When I looked again, it was simply my own reflection again in the creek. Over the opposite bank, pine branches hung heavily laden with snow. All was quiet, but I still perceived a faint animal scent in the wind, and I had a sneaking feeling that glassy, honey-colored eyes were spying on me from the woods. I spun round and quickly walked home.

This is not my nature. The Maudit is not my nature. I could have embraced it but I overcame it. That means I still have a chance, right?

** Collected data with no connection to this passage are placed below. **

-- ==== Sys2Proof/Config.lean ====
section
/-! DEFINITION. What the implementation fixes, and the free values: constants without a body, so that nothing can be
proved of which value they have. The assumption log names each. -/

namespace Sys2Proof

/-- Which value within the bound of Table 5.3 an approximated function gives (R114): a fixed function of the
instruction (its FN), FTZ and the operand bits (DESIGN CHOICE, log 20). -/
opaque Config.approxPick : (fn : Nat) → (ftz : Bool) → (a : BitVec 32) → BitVec 4

/-- A fresh value where the spec leaves one open: the n-th drawn (DESIGN CHOICE, log 21). -/
opaque Config.freeWord : (n : Nat) → BitVec 128

/-- The port that the postmaster's route table assigns to an accelerator (R395). -/
opaque Config.routePort : (accel : Nat) → Fin 24

/-- Where LOAD would place an item of a graph: which item, its size and alignment; the postmaster's choice (R374,
DESIGN CHOICE, log 28). -/
opaque Config.placeIa : (part graph item size align : Nat) → Nat

/-- The public key and the signature that the host has staged with a firmware image, at a place that the spec does not give, and the
fused hash of the key (R385, DESIGN CHOICE, log 22). -/
opaque Config.stagedKey : (image : List Byte) → List Byte
opaque Config.stagedSignature : (image : List Byte) → List Byte
opaque Config.fusedKeyHash : BitVec 512

/-- The fuse array's digest and identity, and training's outcome as the mask of stacks that failed (R385, DESIGN
CHOICE, log 22). -/
opaque Config.fuseDigest : BitVec 512
opaque Config.trainingMask : (attempt : Nat) → BitVec 32

/-- Units retired by fuse, numbered as State.dead numbers them (R365). -/
opaque Config.retired : (unit : Nat) → Bool

/-- The station that the postmaster learns at bring-up (R394), and the device's Ed448 private key, derived from fuses (R414). -/
opaque Config.station : BitVec 19
opaque Config.identity : List Byte

end Sys2Proof
end

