-- ==== Sys2Proof/Machine/State.lean ====
section
/-! DEFINITION. The state of the machine as plain data: lanes and groups (ch. 03, 07), blocks and cohorts (09, 14),
cores and clusters, slices and links (15), memory and its marks (19), partitions, graphs, records and batches (20),
peers and collectives (22); the machine after reset; the reasons a step can stop. INVENTORY.md lists every piece with
its rule. Fields marked MODEL are the model's own and not the spec's. -/

namespace Sys2Proof.Machine

/-! ## Memory -/

/-- Stack memory, by physical address: bytes in canonical form. -/
abbrev Memory := List Host.Cell

/-- DESIGN CHOICE (log 2): what a byte of stack memory that nothing has written reads as. -/
def memDefault : Byte := 0#8

/-- The canonical form of memory: addresses rising, no entry equal to what an unlisted address reads as. -/
abbrev Memory.wf (m : Memory) : Bool := Sparse.wf memDefault m

/-! ## Lanes and groups -/

/-- One lane of a roster (R57–R62, R155, R184, R268). -/
structure Lane where
  stamp : BitVec 16
  hh : BitVec 8
  help : Bool
  /-- The lane status register (Table 3.2). -/
  lstat : BitVec 32
  /-- The held strict exception flags (R62). -/
  heldF : FFlags
  parked : Bool
  deriving DecidableEq, Repr

/-- The six paths (Table 9.3). -/
inductive Path where
  | ld | st | at | cp | mx | xc
  deriving DecidableEq, Repr

/-- Traffic classes and priority classes (R300): bulk 0, express 1, courier 2. Scopes (Table 16.1): 0 to 5. -/
abbrev Cls := Nat

/-- How far one lane's part of an operation has come. -/
inductive LaneSt where
  /-- waits for an earlier acquire, release condition or buffer room of its group -/
  | waiting
  /-- a request is on its way to the home slice or a port -/
  | sent
  /-- its access is performed; the value stands ready to be written -/
  | answered
  /-- its access met a fault of this kind; the core has not parked it yet -/
  | faulted (kind : Nat)
  /-- parked with a fault of this kind (R268) -/
  | parked (kind : Nat)
  /-- held behind an earlier parked access of its lane (R269) -/
  | held
  /-- written -/
  | done
  deriving DecidableEq, Repr

/-- One lane's part of an operation: what a replay needs (R269) and what came back. -/
structure LaneReq where
  lane : Nat
  va : Nat
  ia : Nat
  cap : Cls
  home : Nat
  data : Nat
  cmp : Nat
  /-- the value read; while the lane is parked by poison, the partition that owns the page (R358) -/
  val : Nat
  /-- the tag that came back; before, one more than the sequence number under which an atomic was sent, 0 for none (R399) -/
  tag : Nat
  st : LaneSt
  /-- it stands in its operation's unfinished mask (R268) -/
  unf : Bool
  deriving DecidableEq, Repr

And fate has got to be on my side, because as soon as I had gotten out of the shower and warmed myself up, my phone rang. The clinic in Montreux. A slot has opened because there was a last-minute cancellation. As if it were Providence! My scar correction was nine days from now, but now I can be treated the day after tomorrow. The day after tomorrow! And consultation tomorrow! That has to mean luck is on my side, right?!

There’s something ugly inside me. And from the very beginning I’ve known that it’s connected to that ugly, mutilated face. Go ahead and cut it out, then. Get rid of it. I’m taking a risk, possibly a very big risk, but after what I saw in the house behind Andenmatten’s taxidermy shop, I know this is my only chance.

I’ll take oxas. Immerse my face in ice water before the bandages come off. So it won’t get out. Anything to suppress it. I’m not worried about the surgery itself, because I’ll be out with anesthesia.

Two days should be doable.

Everything seems to be falling into place. The timing. Julia, who’s here to distract Sam, so I can slip out unseen. Coincidence? Maybe, but can’t I believe in fate just a little bit too?